Charles Edgar Walker Hayes (born December 27, 1979) is an American country pop singer and songwriter. He has released three studio albums: Reason to Rhyme in 2011 on Capitol Records Nashville, and Boom and Country Stuff the Album in 2017 and 2022 on Monument Records. Hayes has charted multiple singles on the Billboard Hot Country Songs and Country Airplay charts; his highest-peaking is "Fancy Like", which reached the number one position on both charts between late 2021 and early 2022.

Early life
Hayes was born on December 27, 1979, in Mobile, Alabama. His father, Charles Hayes, was a realtor and died in 2021. Hayes graduated from Birmingham–Southern College in 2002 with a bachelor's degree in music and an emphasis on piano.

Musical career
Hayes and his wife moved to Nashville in 2005, hoping to get in the country music business. He landed a job writing songs for a Nashville publishing company and then signed a contract with Mercury Records Nashville, though he was quickly dropped and moved to Capitol Records Nashville. In 2010, he released his first single, "Pants". It debuted at No. 60 on the Hot Country Songs charts dated for the week ending September 18, 2010. Kyle Ward of Roughstock rated the single 3.5 stars out of 5. Hayes debuted the video for the song in December 2010. Hayes also appeared on an episode of 19 Kids and Counting, singing a song he wrote about Jill and her now husband, Derick's, proposal. "Pants" and a second single, "Why Wait for Summer", both appeared on an album for Capitol Records titled Reason to Rhyme.
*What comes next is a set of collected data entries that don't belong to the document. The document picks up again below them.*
-- ==== Sys2Proof/Laws/Canonical.lean ====
section
/-!
SUPPORT. Every named operation over registers, tables, bench SRAM and Ruril keeps the canonical form of the state's maps.
-/
namespace Sys2Proof.Machine

theorem canonical_iff (s : State) : s.canonical = true ↔
    smWf resetOf s.regs = true ∧ smWf (fun _ => (0 : Word)) s.tabs = true ∧ Memory.wf s.sram = true ∧ Memory.wf s.ruril = true ∧
      smWf (fun _ => blankTag) s.stags = true ∧ smWf (fun _ => blankTag) s.rtags = true := by
  simp only [State.canonical, Bool.and_eq_true]
  tauto

/-- A change that leaves the six maps leaves their form. -/
theorem canonical_of_maps {s t : State} (hr : t.regs = s.regs) (ht : t.tabs = s.tabs) (hs : t.sram = s.sram)
    (hu : t.ruril = s.ruril) (hst : t.stags = s.stags) (hrt : t.rtags = s.rtags) (h : s.canonical = true) : t.canonical = true := by
  rw [canonical_iff] at h ⊢
  rw [hr, ht, hs, hu, hst, hrt]
  exact h

theorem memory_wf_write {m : SMap Byte} (a : Nat) (bs : List Byte) (h : Memory.wf m = true) : Memory.wf (memWrite m a bs) = true :=
  memWrite_wf m a bs h

/-- The state after reset is canonical. -/
theorem canonical_reset : State.reset.canonical = true := by
  simp [canonical_iff, State.reset, Memory.wf]

theorem canonical_wr (off : Nat) (v : Word) (s : State) (h : s.canonical = true) : (wr off v s).canonical = true := by
  rw [canonical_iff] at h ⊢
  exact ⟨smWf_smPut _ _ _ _ h.1, h.2⟩

theorem canonical_wrF (off : Nat) (f : Fld) (x : Nat) (s : State) (h : s.canonical = true) : (wrF off f x s).canonical = true :=
  canonical_wr _ _ s h

theorem canonical_bumpBy (n off : Nat) (s : State) (h : s.canonical = true) : (bumpBy n off s).canonical = true :=
  canonical_wr _ _ s h

theorem canonical_bump (off : Nat) (s : State) (h : s.canonical = true) : (bump off s).canonical = true :=
  canonical_wr _ _ s h

theorem canonical_tbW (k : Nat) (v : Word) (s : State) (h : s.canonical = true) : (tbW k v s).canonical = true := by
  rw [canonical_iff] at h ⊢
  exact ⟨h.1, smWf_smPut _ _ _ _ h.2.1, h.2.2⟩

theorem canonical_tabClear (lo hi : Nat) (s : State) (h : s.canonical = true) : (tabClear lo hi s).canonical = true := by
  rw [canonical_iff] at h ⊢
  exact ⟨h.1, smWf_filter _ _ _ h.2.1, h.2.2⟩

theorem canonical_setBench (b : Nat) (x : Bench) (s : State) (h : s.canonical = true) : (setBench b x s).canonical = true :=
  canonical_of_maps rfl rfl rfl rfl rfl rfl h

theorem canonical_setBenchTile (b t : Nat) (x : Tile) (s : State) (h : s.canonical = true) :
    (setBenchTile b t x s).canonical = true := by
  refine canonical_setBench b _ _ ?_
  rw [canonical_iff] at h ⊢
  exact ⟨h.1, h.2.1, memWrite_wf _ _ _ h.2.2.1, h.2.2.2.1, smWf_smPut _ _ _ _ h.2.2.2.2.1, h.2.2.2.2.2⟩

theorem canonical_setRurilTile (n : Nat) (x : Tile) (s : State) (h : s.canonical = true) :
    (setRurilTile n x s).canonical = true := by
  rw [canonical_iff] at h ⊢
  exact ⟨h.1, h.2.1, h.2.2.1, memWrite_wf _ _ _ h.2.2.2.1, h.2.2.2.2.1, smWf_smPut _ _ _ _ h.2.2.2.2.2⟩

theorem canonical_setRurilBytes (a : Nat) (bs : List Byte) (s : State) (h : s.canonical = true) :
    (setRurilBytes a bs s).canonical = true := by
  rw [canonical_iff] at h ⊢
  exact ⟨h.1, h.2.1, h.2.2.1, memWrite_wf _ _ _ h.2.2.2.1, h.2.2.2.2⟩

theorem canonical_setRurilBad (n : Nat) (s : State) (h : s.canonical = true) : (setRurilBad n s).canonical = true :=
  canonical_of_maps rfl rfl rfl rfl rfl rfl h

theorem canonical_hostWriteTile (a : Nat) (bs : List Byte) (s : State) (h : s.canonical = true) :
    (hostWriteTile a bs s).canonical = true := by
  have k := canonical_setRurilBytes a bs s h
  rw [canonical_iff] at k ⊢
  exact ⟨k.1, k.2.1, k.2.2.1, k.2.2.2.1, k.2.2.2.2.1, smWf_smPut _ _ _ _ k.2.2.2.2.2⟩

theorem canonical_spoilTag (n : Nat) (s : State) (h : s.canonical = true) : (spoilTag n s).canonical = true := by
  rw [canonical_iff] at h ⊢
  exact ⟨h.1, h.2.1, h.2.2.1, h.2.2.2.1, h.2.2.2.2.1, smWf_smPut _ _ _ _ h.2.2.2.2.2⟩

/-- A fold of operations that each keep the form keeps it. -/
theorem canonical_foldl {α : Type} (f : State → α → State) (hf : ∀ t x, t.canonical = true → (f t x).canonical = true) (xs : List α)
    (s : State) (h : s.canonical = true) : (xs.foldl f s).canonical = true := by
  induction xs generalizing s with
  | nil => exact h
  | cons x xs ih => exact ih _ (hf s x h)

theorem canonical_resetBench (b : Nat) (s : State) (h : s.canonical = true) : (resetBench b s).canonical = true := by
  unfold resetBench
  refine canonical_foldl _ (fun t x k => canonical_wr x 0 t k) _ _ (canonical_setBench b _ _ ?_)
  rw [canonical_iff] at h ⊢
  exact ⟨h.1, h.2.1, smWf_filter _ _ _ h.2.2.1, h.2.2.2.1, smWf_filter _ _ _ h.2.2.2.2.1, h.2.2.2.2.2⟩

end Sys2Proof.Machine
end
Hayes co-wrote and sang guest vocals on "Dirty Side", a cut from Colt Ford's 2014 album Thanks for Listening. He also co-wrote Rodney Atkins' late-2014 single "Eat Sleep Love You Repeat". After losing his contract with Capitol Records, Hayes worked at a Costco to support himself.

In 2016, Hayes signed a publishing and production deal with Shane McAnally and SMACK/RareSpark, through which he released two extended plays: 8Tracks Vol. 1 and 8Tracks Vol. 2. This was followed by his first single for Monument Records, "You Broke Up with Me". It appears on his first Monument album, Boom. It would be his breakthrough hit on the Billboard charts.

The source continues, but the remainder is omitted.